# Yankees Hall of Fame catcher Yogi Berra dies at 90



## Ken N Tx (Sep 23, 2015)

NEW YORK (AP) — Yogi Berra, the Hall of Fame catcher renowned as much  for his dizzying malapropisms as his record 10 World Series  championships with the New York Yankees, has died. He was 90.

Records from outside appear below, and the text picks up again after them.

-- ==== Sys2Proof/Machine/Teams.lean ====
section
/-! DEFINITION. Teams and grids: REGROUP's exchange, retirement, the end of a grid, the launch checks, placement and pre-emption, the save of a team and its resumption (03_execution.md R16 to R25, R39 to R46; 05 R50, R51; 19 R220; 27 R288 to R292; 31 R319 to R321). -/

namespace Sys2Proof.Machine

/-! ### The launch record (03 R19, 05 R50) -/

def lrecNat (l : BitVec 512) (bit len : Nat) : Nat := natField l.toNat bit len
def lrecEntry (l : BitVec 512) : Nat := lrecNat l 0 57
def lrecArgs (l : BitVec 512) : Nat := lrecNat l 64 64
def lrecX (l : BitVec 512) : Nat := lrecNat l 160 32
def lrecY (l : BitVec 512) : Nat := lrecNat l 192 32
def lrecZ (l : BitVec 512) : Nat := lrecNat l 224 32
def lrecV (l : BitVec 512) : Nat := lrecNat l 256 6
def lrecF (l : BitVec 512) : Nat := lrecNat l 262 6
def lrecM (l : BitVec 512) : Nat := lrecNat l 268 6
def lrecP (l : BitVec 512) : Nat := lrecNat l 274 6
def lrecPrio (l : BitVec 512) : Nat := lrecNat l 280 2
def lrecCores (l : BitVec 512) : Bool := l.getLsbD 282
/-- The budget of a role (03 R19). -/
def lrecBudget (l : BitVec 512) : Role → Nat
  | .vector => lrecNat l 288 14
  | .feed => lrecNat l 304 14
  | .matrix => lrecNat l 320 14
/-- Teams of a grid. -/
def lrecTeams (l : BitVec 512) : Nat := lrecX l * lrecY l * lrecZ l
/-- Slots of a team (03 R17). -/
def lrecSlots (l : BitVec 512) : Nat := lrecV l + lrecF l + lrecM l + lrecP l

/-- Vector, scale and scalar registers of a budget (03 R19, 05 R48). -/
def budgetV (b : Nat) : Nat := b % 32 * 16
def budgetX (b : Nat) : Nat := b / 32 % 32 * 16
def budgetS (b : Nat) : Nat := b / 1024 * 16
/-- Bytes of register file that a slot of a budget needs (05 R51). -/
def budgetBytes (b : Nat) : Nat := 128 * budgetV b + 8 * budgetX b + 4 * budgetS b
/-- A budget within its ranges (03 R19). -/
def budgetOk (b : Nat) : Bool := 1 ≤ b / 1024 && b / 1024 ≤ 8 && 2 ≤ b % 32 && b % 32 ≤ 16 && b / 32 % 32 ≤ b % 32

/-- The register-file need of a team, in bytes: spare slots use the VECTOR budget (05 R51). -/
def lrecNeed (l : BitVec 512) : Nat :=
  ((lrecV l + lrecP l) * budgetBytes (lrecBudget l .vector) + lrecF l * budgetBytes (lrecBudget l .feed) +
    lrecM l * budgetBytes (lrecBudget l .matrix) + 4095) / 4096 * 4096

/-- The fields of POOLW (05 R50). -/
def poolRfg (p : W32) : Nat := (getBits p 0 6).toNat
def poolSpg (p : W32) : Nat := (getBits p 6 6).toNat
def poolTsg (p : W32) : Nat := (getBits p 12 6).toNat
def poolTgm (p : W32) : Nat := (getBits p 24 4).toNat

/-! ### Fit (03 R21, R25; 05 R51) -/

/-- What a team takes of a core: its register files, its MATRIX groups and its slots on each scheduler. -/
structure Seat where
  core : Nat
  need : Nat
  mtx  : Nat
  per  : List Nat
deriving DecidableEq, Repr

/-- A team not yet placed fills all its slots. -/
def newSeat (core : Nat) (l : BitVec 512) : Seat :=
  { core := core, need := lrecNeed l, mtx := lrecM l, per := (List.range 4).map fun k => ((List.range (lrecSlots l)).filter (· % 4 == k)).length }

/-- The slots of a team that are resident on scheduler `k`: its groups that have not retired, and its empty slots (03 R25). -/
def State.teamSlots (s : State) (t : Team) (k : Nat) : Nat :=
  ((List.range t.slots).filter fun gid => gid % 4 == k && (match tget t.groups gid with
    | none => true
    | some u => (s.group u).holdsSlot)).length

/-- What the teams resident on the cores take, without those of `gone`. -/
def State.seats (s : State) (gone : List Nat) : List Seat :=
  (s.teams.filter fun p => p.2.live && !gone.contains p.1).map fun p =>
    let l := (s.task p.2.task).lrec
    { core := p.2.core, need := lrecNeed l, mtx := p.2.nmtx, per := (List.range 4).map (s.teamSlots p.2) }

/-- A core with these seats accepts one more under a partition word (03 R25, 05 R51). -/
def accepts (on : List Seat) (pw : W32) (n : Seat) : Bool :=
  let sum := fun (f : Seat → Nat) => (on.map f).foldl (· + ·) (f n)
  ((List.range 4).all fun k => sum (fun x => (x.per[k]?).getD 0) ≤ 16) &&
  sum (·.need) ≤ poolRfg pw * 65536 && (on.length + 1) * poolSpt pw ≤ poolSpg pw && sum (·.mtx) * poolTgm pw ≤ poolTsg pw

/-- The free granules of a core, part by part (03 R21). -/
def freeGranules (on : List Seat) (pw : W32) : Nat :=
  let sum := fun (f : Seat → Nat) => (on.map f).foldl (· + ·) 0
  (poolRfg pw - (sum (·.need) + 65535) / 65536) + (poolSpg pw - on.length * poolSpt pw) + (poolTsg pw - sum (·.mtx) * poolTgm pw)

/-- Cores of the device (01 R9). -/
def coreCount : Nat := 256

/-- The core for a team: one of the same partition word with the most free granules, else an idle one on the die with the fewest teams (03 R21). `word` is the partition word of a core, `open_` says that the core is not held for another task. -/
def pickCore (word : Nat → W32) (open_ : Nat → Bool) (seats : List Seat) (pw : W32) (n : Seat) : Option Nat :=
  let on := fun (k : Nat) => seats.filter (·.core == k)
  let free := (List.range coreCount).filter open_
  match firstBy (fun k => 1000 - freeGranules (on k) pw) (free.filter fun k => word k == pw && accepts (on k) pw n) with
  | some k => some k
  | none =>
    if accepts [] pw n then firstBy (fun k => (seats.filter fun x => dieOf x.core == dieOf k).length) (free.filter fun k => (on k).isEmpty)
    else none

/-- Cores for several teams placed one after another (03 R22). -/
def pickAll (open_ : Nat → Bool) (pw : W32) : (Nat → W32) → List Seat → List Seat → Option (List Nat)
  | _, _, [] => some []
  | word, seats, n :: t =>
    match pickCore word open_ seats pw n with
    | none => none
    | some k => (pickAll open_ pw (fun j => if j = k then pw else word j) (seats ++ [{ n with core := k }]) t).map fun l => k :: l

/-! ### The launch checks (03 R20) -/

/-- Teams of a launch record that one empty core holds. -/
def perCore (l : BitVec 512) : Nat :=
  let pw := lrecPoolw l
  let n := newSeat 0 l
  let slots := (n.per.map fun x => if x = 0 then 16 else 16 / x).foldl min 16
  let files := if n.need = 0 then 16 else poolRfg pw * 65536 / n.need
  let spad := if poolSpt pw = 0 then 16 else poolSpg pw / poolSpt pw
  let mtx := if n.mtx * poolTgm pw = 0 then 16 else poolTsg pw / (n.mtx * poolTgm pw)
  min (min slots files) (min spad mtx)

/-- The conditions of R20, in order. -/
def launchFaults (l : BitVec 512) (c : Ctx) : List Bool :=
  let v := lrecV l
  let f := lrecF l
  let m := lrecM l
  let p := lrecP l
  let pw := lrecPoolw l
  let spt := poolSpt pw
  [lrecNat l 57 7 != 0 || lrecNat l 283 5 != 0 || lrecNat l 302 2 != 0 || lrecNat l 318 2 != 0 || lrecNat l 334 18 != 0 || lrecNat l 368 16 != 0 ||
     lrecNat l 448 64 != 0 || lrecNat l 156 4 != 0,
   lrecX l == 0 || lrecY l == 0 || lrecZ l == 0 || (v != 0 && !budgetOk (lrecBudget l .vector)) || (f != 0 && !budgetOk (lrecBudget l .feed)) ||
     (m != 0 && !budgetOk (lrecBudget l .matrix)),
   2 ^ 31 < lrecTeams l,
   v + f + m == 0,
   32 < lrecSlots l,
   p != 0 && v == 0,
   poolRfg pw + poolSpg pw + poolTsg pw != 48 || 32 < spt || poolSpg pw < spt ||
     (if m = 0 then poolTgm pw != 0 else poolTgm pw < 4 || 11 < poolTgm pw),
   poolRfg pw * 65536 < lrecNeed l || poolTsg pw < m * poolTgm pw,
   !((newSeat 0 l).per.all (· ≤ 16)),
   lrecCores l && coreCount * perCore l < lrecTeams l,
   c.savesz * 4096 < 0xB2000 || c.savesz * 4096 < spt * 65536 + 65536,
   lrecEntry l % 8 != 0 || 2 ^ 56 ≤ lrecEntry l || (lrecSpillN l != 0 && (lrecSpillB l % 32 != 0 || 2 ^ 56 ≤ lrecSpillB l))]

/-- The refusal reason: the lowest-numbered condition that holds; 0 where none does (03 R20). -/
def refusal (l : BitVec 512) (c : Ctx) : Nat := match (launchFaults l c).findIdx? id with | some k => k + 1 | none => 0

/-! ### The device's own accesses to a context's memory (31 R321) -/

/-- The request of the device for an address of a context. -/
def State.devReq (s : State) (ctx va : Nat) : Req := ⟨noCore, ctx, tagAsid (s.ctx ctx).asid va, va⟩

/-- `n` bytes of one line, at its home. -/
def State.devRead (s : State) (ctx va n : Nat) : MemR Nat :=
  match s.homeLine (s.devReq ctx va) with
  | .error e => .error e
  | .ok (s1, l) => .ok (s1, lineNat l.data (va % 128) n)

/-- `n` bytes, at most a line of them, that may cross into the next line; an address that is not canonical, or remote, names none (31 R321). -/
def State.devBytes (s : State) (ctx va n : Nat) : MemR Nat :=
  let k := min n (128 - va % 128)
  if !isCanonical va || isRemote va then .error .violation
  else
    match s.devRead ctx va k with
    | .error e => .error e
    | .ok (s1, x) =>
      if k = n then .ok (s1, x)
      else if !isCanonical (va + k) || isRemote (va + k) then .error .violation
      else
        match s1.devRead ctx (va + k) (n - k) with
        | .error e => .error e
        | .ok (s2, y) => .ok (s2, x + y * 256 ^ k)

/-- Writes `n` bytes of one line at its home. -/
def State.devWrite (s : State) (ctx va n x : Nat) : MemR Unit :=
  let r := s.devReq ctx va
  match s.homeLine r with
  | .error e => .error e
  | .ok (s1, l) => if !l.attrs.w then .error .violation else .ok (s1.homeWrite r l (byteMask (va % 128) n) (lineSet l.data (va % 128) n x) 0 false, ())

Berra died of natural causes Tuesday at his home in New Jersey, according to Dave Kaplan, the director of the Yogi Berra Museum.


----------



## Ralphy1 (Sep 23, 2015)

Great player and great person.  As he said, "It ain't over until it is over."  Now, unfortunately, it is over..


----------



## SifuPhil (Sep 23, 2015)

Awww ... I liked Yogi. 

:awman:


----------



## oldman (Sep 23, 2015)

Yogi was probably one of the greatest catchers of all times. I would also put Johnny Bench in this category. Yogi was also one of the best clutch hitters in his day. But, as Tony Kubek used to call it, his Yogi-isms were his trademark. There is a mess of them on the internet, but the one I remember most is, "Baseball is 90% mental and the other half is physical." I never knew which man was the zaniest, Casey Stengel or Yogi Berra. Casey Stengel once said, "All right, everybody line alphabetically according to your height."

RIP, Yogi.


----------



## Pappy (Sep 23, 2015)

RIP Yogi. When you come to a fork in the road, take it.


----------



## AZ Jim (Sep 23, 2015)

Yogi was probably the most colorful baseballer of all time.  He had a theory about everything.  RIP Yogi.


----------



## chic (Sep 23, 2015)

"It's deja vu all over again". RIP Yogi.


----------



## SeaBreeze (Sep 23, 2015)

Rest in peace Yogi.


----------



## AZ Jim (Sep 23, 2015)

chic said:


> "It's deja vu all over again". RIP Yogi.



That was one of his classics.


----------



## WhatInThe (Sep 24, 2015)

RIP, an icon.

Between Berra and Garagiola baseball became a different sport to watch/listen.


----------